*** Opening The input ***

-- ==== Sys2Proof/Tests/Slice0.lean ====
section
/-! SUPPORT. Small tests, their expected results taken from spec/95_test_vectors.md (each names its vector) or from
the rule it names, and a witness for the hypotheses of every statement of
Sys2Proof/Certificates/Slice0/Obligations.lean. -/

namespace Sys2Proof.Tests

open Sys2Proof Sys2Proof.Machine

/-! ### Small states -/

/-- A palette file that begins with the given entries. -/
def palFile (entries : List Color) : Vector Color palCap :=
  Vector.ofFn fun i => entries.getD i 0

/-- The state after `BEGIN 2, 1` from reset (V-B1). -/
def building : State := { State.reset with phase := .build, w := 2, h := 1 }

/-- The 2x1 image of Scenario A, both pixels accepted. -/
def readyA : State :=
  { State.reset with
    phase := .ready, w := 2, h := 1, n := 2, pcount := 2
    pal := palFile [0xF00, 0x0F0], idx := [(0, 0), (1, 1)] }

/-- The end of Program 1 before its reads. -/
def encodedA : State := { readyA with phase := .encoded, np := 1, bpl := [(0, 0x40)] }

/-- A 17x1 image after the 16 colors of Program 3. -/
def fullPalette : State :=
  { State.reset with
    phase := .build, w := 17, h := 1, n := 16, pcount := 16
    pal := Vector.ofFn fun i => BitVec.ofNat 12 (0x100 * i)
    idx := (List.range 16).map fun k => (k, BitVec.ofNat 4 k) }

/-- A 1x1 image with its one pixel accepted (V-P5). -/
def readyOne : State :=
  { State.reset with
    phase := .ready, w := 1, h := 1, n := 1, pcount := 1, idx := [(0, 0)] }

/-- The same under the other policy. -/
def readyOneFault : State := { readyOne with cfg := ⟨1, 1, .fault⟩ }

/-- A zero-area image (V-B2). -/
def readyEmpty : State := { State.reset with phase := .ready, w := 0, h := 3 }

/-- After V-R10: `RDPAL 3` in IDLE. -/
def faulted : State := { State.reset with phase := .fault, fcode := .sequenceError, finfo := 4 }

/-- A READY raster of one row with the given width, palette length and indices, in the default configuration. -/
def rasterRow (w : BitVec 16) (pcount : BitVec 5) (indices : List PaletteIndex) : State :=
  { State.reset with
    phase := .ready, w := w, h := 1, n := w.setWidth 32, pcount := pcount
    idx := (List.range indices.length).zip indices }

/-- The observation of the next state, if the outcome is one. -/
def after {α : Type} (o : Host.Outcome State Fault Refusal) (f : State → α) : Option α :=
  (nextState? o).map f

/-! ### Decoding: words written out bit by bit from R71-R78 -/

theorem test_decode_begin : decodeWord
    0b0000000100000000000000000000000000000000000010010000000000000010 =
      .ok (.begin 9 2) := by decide

theorem test_decode_pixel : decodeWord
    0b0000001000000000000000000000000000010010001101000101011011111111 =
      .ok (.pixel 0x12 0x34 0x56 0xFF) := by decide

theorem test_decode_encode : decodeWord
    0b0000001100000000000000000000000000000000000000000000000000000000 =
      .ok .encode := by decide

theorem test_decode_rdpal : decodeWord
    0b0000010000000000000000000000000000000000000000000000000000001101 =
      .ok (.rdpal 13) := by decide

theorem test_decode_rdidx : decodeWord
    0b0000010100000000000000000000000000000000000000010000000000000010 =
      .ok (.rdidx 1 2) := by decide

theorem test_decode_rdbpl : decodeWord
    0b0000011000000000000000000000000010000000000000000000000000000101 =
      .ok (.rdbpl 0x80000005) := by decide

theorem test_decode_rdstat : decodeWord
    0b0000011100000000000000000000000000000000000000000000000000000000 =
      .ok .rdstat := by decide

theorem test_decode_rdfinfo : decodeWord
    0b0000100000000000000000000000000000000000000000000000000000000000 =
      .ok .rdfinfo := by decide

theorem test_decode_srst : decodeWord
    0b0000111100000000000000000000000000000000000000000000000000000000 =
      .ok .srst := by decide

/-! ### Ill-formed words, one for each check (V-D1 to V-D5, R172) -/

theorem test_illformed_opcode_zero : legalWord 0 = false := by decide
theorem test_illformed_opcode_gap : legalWord 0x0900000000000000 = false := by decide
theorem test_illformed_opcode_high : legalWord 0xFF00000000000000 = false := by decide
theorem test_illformed_rsv : legalWord 0x0200000100000000 = false := by decide
theorem test_illformed_rdpal_area : legalWord 0x0400000000000010 = false := by decide
theorem test_illformed_z_area : legalWord 0x0300000000000001 = false := by decide
theorem test_illformed_rejected_by_name :
    decodeWord 0x0400000000000010 = .error .reservedBitsSet ∧
    decodeWord 0x0900000000000000 = .error .unassignedOpcode := by decide

/-- R86: an operand out of its field's range is an assembly error. -/
theorem test_illformed_asm_operand :
    assemble (.rdpal 16) = .error .operandRange ∧
    assemble (.begin 65536 1) = .error .operandRange ∧
    assemble (.pixel 0 0 256 0) = .error .operandRange := by decide

/-! ### Fetching -/

theorem test_table_word : decodeTableWord 64 0x0500000000010000 = some (.rdidx 1 0) := by decide

/-- V-B1, delivered as a word. -/
theorem test_fetch_begin :
    after (step (State.reset.withFetchWord 64 0x0100000000020001)) statusWord = some 1 := by decide

/-- V-D1: the all-zero word. -/
theorem test_fetch_illegal :
    after (step (State.reset.withFetchWord 64 0)) (fun s => (statusWord s, s.finfo)) =
      some (0x44, 0) := by decide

*** Closing The input ***

_Exercise instructions_
Every line that contains the string "readyOne" should be copied from the entries.

_Task solution_
def readyOne : State :=
def readyOneFault : State := { readyOne with cfg := ⟨1, 1, .fault⟩ }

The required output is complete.